- Record excerpts -
────
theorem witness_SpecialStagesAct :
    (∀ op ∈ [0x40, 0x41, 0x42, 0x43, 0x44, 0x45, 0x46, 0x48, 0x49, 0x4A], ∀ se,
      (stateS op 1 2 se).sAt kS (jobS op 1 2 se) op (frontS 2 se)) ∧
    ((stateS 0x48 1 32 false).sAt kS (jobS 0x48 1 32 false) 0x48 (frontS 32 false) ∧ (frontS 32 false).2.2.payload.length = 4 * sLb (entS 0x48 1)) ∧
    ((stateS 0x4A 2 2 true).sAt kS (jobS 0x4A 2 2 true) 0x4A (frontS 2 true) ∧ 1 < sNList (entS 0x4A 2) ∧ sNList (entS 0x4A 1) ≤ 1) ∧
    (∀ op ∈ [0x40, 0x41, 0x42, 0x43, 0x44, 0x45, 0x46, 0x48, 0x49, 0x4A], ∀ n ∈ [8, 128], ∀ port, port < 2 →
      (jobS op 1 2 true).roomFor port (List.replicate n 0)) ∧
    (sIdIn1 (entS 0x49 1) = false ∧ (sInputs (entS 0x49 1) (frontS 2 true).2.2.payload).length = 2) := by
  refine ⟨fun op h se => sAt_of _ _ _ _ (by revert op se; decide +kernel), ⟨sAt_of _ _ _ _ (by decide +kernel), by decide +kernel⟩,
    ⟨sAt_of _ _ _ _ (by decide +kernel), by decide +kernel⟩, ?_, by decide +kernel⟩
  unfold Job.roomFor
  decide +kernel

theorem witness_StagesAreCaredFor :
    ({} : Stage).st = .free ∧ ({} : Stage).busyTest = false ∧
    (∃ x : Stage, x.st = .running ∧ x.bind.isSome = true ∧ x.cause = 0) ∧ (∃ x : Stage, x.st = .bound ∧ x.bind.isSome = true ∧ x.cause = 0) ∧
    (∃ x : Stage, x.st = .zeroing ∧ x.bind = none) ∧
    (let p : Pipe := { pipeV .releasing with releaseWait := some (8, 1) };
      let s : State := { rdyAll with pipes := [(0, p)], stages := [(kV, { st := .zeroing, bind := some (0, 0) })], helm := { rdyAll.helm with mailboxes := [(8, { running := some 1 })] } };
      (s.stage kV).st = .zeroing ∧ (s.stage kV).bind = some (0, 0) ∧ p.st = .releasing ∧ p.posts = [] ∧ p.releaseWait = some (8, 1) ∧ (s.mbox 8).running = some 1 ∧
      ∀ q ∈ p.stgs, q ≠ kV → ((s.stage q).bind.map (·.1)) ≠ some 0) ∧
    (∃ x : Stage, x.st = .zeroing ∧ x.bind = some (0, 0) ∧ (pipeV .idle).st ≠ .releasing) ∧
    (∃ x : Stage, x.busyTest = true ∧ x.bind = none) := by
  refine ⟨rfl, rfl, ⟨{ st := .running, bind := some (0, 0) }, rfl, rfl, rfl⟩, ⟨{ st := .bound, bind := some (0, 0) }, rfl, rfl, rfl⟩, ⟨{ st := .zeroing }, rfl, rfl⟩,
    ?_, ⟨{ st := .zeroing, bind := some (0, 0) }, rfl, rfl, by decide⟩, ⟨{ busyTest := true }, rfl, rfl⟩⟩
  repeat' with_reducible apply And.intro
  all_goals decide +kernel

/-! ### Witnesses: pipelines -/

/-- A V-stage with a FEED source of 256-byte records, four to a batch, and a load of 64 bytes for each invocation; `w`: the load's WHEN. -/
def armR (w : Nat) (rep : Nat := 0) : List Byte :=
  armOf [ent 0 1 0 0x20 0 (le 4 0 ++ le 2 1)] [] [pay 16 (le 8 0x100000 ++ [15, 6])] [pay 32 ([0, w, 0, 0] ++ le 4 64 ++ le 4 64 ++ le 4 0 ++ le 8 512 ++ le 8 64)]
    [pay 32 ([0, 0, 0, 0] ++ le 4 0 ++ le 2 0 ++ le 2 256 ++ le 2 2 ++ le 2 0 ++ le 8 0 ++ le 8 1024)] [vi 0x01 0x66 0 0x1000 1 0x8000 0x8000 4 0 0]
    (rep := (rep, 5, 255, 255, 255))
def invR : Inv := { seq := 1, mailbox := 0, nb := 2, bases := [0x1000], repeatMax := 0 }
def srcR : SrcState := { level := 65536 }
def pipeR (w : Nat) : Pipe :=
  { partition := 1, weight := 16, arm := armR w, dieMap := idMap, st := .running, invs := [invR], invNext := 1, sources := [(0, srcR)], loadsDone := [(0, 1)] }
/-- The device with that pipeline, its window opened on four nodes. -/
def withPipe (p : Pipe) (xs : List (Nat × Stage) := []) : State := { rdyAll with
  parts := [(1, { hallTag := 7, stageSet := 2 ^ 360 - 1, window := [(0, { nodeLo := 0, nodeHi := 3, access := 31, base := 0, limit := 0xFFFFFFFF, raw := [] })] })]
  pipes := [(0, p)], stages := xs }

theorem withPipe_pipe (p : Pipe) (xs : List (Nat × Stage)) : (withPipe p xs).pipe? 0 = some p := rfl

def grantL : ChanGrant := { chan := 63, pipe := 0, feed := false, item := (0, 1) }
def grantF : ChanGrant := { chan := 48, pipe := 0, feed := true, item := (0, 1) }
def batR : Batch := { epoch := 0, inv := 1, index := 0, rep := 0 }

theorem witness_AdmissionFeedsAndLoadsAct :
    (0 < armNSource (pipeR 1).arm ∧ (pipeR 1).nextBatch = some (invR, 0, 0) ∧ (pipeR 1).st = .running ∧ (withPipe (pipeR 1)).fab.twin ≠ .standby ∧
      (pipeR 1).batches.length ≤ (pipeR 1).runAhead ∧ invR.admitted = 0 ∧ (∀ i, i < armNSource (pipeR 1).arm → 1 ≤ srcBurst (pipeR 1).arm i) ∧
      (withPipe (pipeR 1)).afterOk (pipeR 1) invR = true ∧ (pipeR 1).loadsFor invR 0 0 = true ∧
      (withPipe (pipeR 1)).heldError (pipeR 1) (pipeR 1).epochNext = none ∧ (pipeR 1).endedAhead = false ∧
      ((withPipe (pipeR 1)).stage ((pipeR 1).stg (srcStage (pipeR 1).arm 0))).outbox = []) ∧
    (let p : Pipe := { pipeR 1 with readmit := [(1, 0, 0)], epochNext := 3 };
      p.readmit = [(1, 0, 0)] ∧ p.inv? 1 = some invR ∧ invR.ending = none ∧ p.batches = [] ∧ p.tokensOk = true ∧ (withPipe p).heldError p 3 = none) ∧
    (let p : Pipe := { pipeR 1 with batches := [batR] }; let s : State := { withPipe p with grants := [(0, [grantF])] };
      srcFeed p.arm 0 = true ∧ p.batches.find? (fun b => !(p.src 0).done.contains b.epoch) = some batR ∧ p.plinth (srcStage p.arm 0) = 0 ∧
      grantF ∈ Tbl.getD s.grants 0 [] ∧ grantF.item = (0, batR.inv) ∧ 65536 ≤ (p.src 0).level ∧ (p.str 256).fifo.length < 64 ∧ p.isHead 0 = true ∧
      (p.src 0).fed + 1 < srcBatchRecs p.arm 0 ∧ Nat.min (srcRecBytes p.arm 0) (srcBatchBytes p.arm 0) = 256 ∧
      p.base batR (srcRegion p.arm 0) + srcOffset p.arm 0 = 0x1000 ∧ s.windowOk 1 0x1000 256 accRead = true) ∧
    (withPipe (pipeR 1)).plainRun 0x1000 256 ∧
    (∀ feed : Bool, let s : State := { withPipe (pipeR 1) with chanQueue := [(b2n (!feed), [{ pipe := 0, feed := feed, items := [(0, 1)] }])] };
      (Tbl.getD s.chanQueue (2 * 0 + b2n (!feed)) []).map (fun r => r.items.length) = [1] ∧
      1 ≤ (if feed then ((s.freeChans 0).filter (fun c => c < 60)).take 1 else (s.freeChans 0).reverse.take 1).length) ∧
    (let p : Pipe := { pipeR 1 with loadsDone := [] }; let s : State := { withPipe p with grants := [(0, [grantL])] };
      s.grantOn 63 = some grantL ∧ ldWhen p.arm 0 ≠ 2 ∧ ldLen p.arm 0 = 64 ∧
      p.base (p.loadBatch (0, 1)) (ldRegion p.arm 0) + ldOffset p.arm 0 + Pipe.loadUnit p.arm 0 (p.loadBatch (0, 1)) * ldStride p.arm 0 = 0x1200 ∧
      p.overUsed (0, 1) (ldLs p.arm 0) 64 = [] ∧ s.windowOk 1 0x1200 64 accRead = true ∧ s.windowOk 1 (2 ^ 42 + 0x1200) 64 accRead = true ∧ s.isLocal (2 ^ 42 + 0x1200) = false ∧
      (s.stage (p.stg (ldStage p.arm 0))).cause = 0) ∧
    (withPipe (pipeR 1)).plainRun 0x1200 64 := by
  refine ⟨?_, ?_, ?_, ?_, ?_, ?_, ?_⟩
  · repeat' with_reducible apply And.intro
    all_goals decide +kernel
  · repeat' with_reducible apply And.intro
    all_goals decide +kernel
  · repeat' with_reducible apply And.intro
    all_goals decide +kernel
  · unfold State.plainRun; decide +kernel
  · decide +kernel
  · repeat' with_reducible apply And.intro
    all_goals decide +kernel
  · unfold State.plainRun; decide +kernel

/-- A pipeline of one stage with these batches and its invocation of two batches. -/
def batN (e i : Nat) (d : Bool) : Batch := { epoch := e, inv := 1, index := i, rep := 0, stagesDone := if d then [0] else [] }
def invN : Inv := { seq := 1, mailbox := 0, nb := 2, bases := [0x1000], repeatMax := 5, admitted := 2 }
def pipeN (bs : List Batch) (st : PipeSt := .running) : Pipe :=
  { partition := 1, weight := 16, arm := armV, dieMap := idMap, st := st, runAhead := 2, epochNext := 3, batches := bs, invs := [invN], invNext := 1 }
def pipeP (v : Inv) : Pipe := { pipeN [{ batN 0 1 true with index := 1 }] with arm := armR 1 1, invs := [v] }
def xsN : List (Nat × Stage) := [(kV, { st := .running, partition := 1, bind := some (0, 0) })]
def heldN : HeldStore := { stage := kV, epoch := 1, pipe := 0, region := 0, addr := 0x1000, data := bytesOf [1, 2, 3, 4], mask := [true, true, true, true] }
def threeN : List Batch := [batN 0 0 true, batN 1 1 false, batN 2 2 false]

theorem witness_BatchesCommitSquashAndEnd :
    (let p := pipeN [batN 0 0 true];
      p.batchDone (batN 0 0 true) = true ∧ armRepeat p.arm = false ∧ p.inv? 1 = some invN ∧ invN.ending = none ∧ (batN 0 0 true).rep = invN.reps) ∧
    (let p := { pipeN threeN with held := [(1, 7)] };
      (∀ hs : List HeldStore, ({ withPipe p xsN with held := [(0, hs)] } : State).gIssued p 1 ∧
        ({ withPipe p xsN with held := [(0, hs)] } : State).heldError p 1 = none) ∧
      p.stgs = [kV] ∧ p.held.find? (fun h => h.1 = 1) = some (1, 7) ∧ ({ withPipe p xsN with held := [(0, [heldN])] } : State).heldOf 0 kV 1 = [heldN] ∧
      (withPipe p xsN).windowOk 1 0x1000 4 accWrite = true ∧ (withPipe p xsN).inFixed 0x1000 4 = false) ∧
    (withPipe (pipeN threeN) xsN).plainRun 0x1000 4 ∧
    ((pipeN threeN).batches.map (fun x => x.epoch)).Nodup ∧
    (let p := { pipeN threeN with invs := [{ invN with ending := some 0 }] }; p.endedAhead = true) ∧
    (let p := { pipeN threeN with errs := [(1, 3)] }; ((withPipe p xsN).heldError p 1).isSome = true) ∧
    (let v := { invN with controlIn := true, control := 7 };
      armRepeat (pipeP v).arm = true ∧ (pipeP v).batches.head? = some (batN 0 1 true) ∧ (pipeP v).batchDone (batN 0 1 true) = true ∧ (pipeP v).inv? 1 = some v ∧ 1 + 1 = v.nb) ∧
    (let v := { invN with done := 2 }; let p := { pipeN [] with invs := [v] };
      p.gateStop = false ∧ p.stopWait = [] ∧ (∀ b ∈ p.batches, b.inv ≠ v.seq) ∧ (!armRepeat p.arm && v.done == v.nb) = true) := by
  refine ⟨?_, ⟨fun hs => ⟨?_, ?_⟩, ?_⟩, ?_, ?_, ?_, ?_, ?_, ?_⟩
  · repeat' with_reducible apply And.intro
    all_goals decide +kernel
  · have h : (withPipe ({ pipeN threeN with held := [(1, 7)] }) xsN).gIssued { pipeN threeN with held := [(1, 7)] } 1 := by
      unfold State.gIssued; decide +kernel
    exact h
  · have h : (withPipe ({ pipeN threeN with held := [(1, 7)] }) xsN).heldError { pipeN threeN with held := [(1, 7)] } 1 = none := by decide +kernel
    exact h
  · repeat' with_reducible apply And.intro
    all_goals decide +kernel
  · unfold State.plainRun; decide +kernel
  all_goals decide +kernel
────
- How to complete this task -
Return every line from the entries that holds the string "heldN".

- Output -
def heldN : HeldStore := { stage := kV, epoch := 1, pipe := 0, region := 0, addr := 0x1000, data := bytesOf [1, 2, 3, 4], mask := [true, true, true, true] }
      p.stgs = [kV] ∧ p.held.find? (fun h => h.1 = 1) = some (1, 7) ∧ ({ withPipe p xsN with held := [(0, [heldN])] } : State).heldOf 0 kV 1 = [heldN] ∧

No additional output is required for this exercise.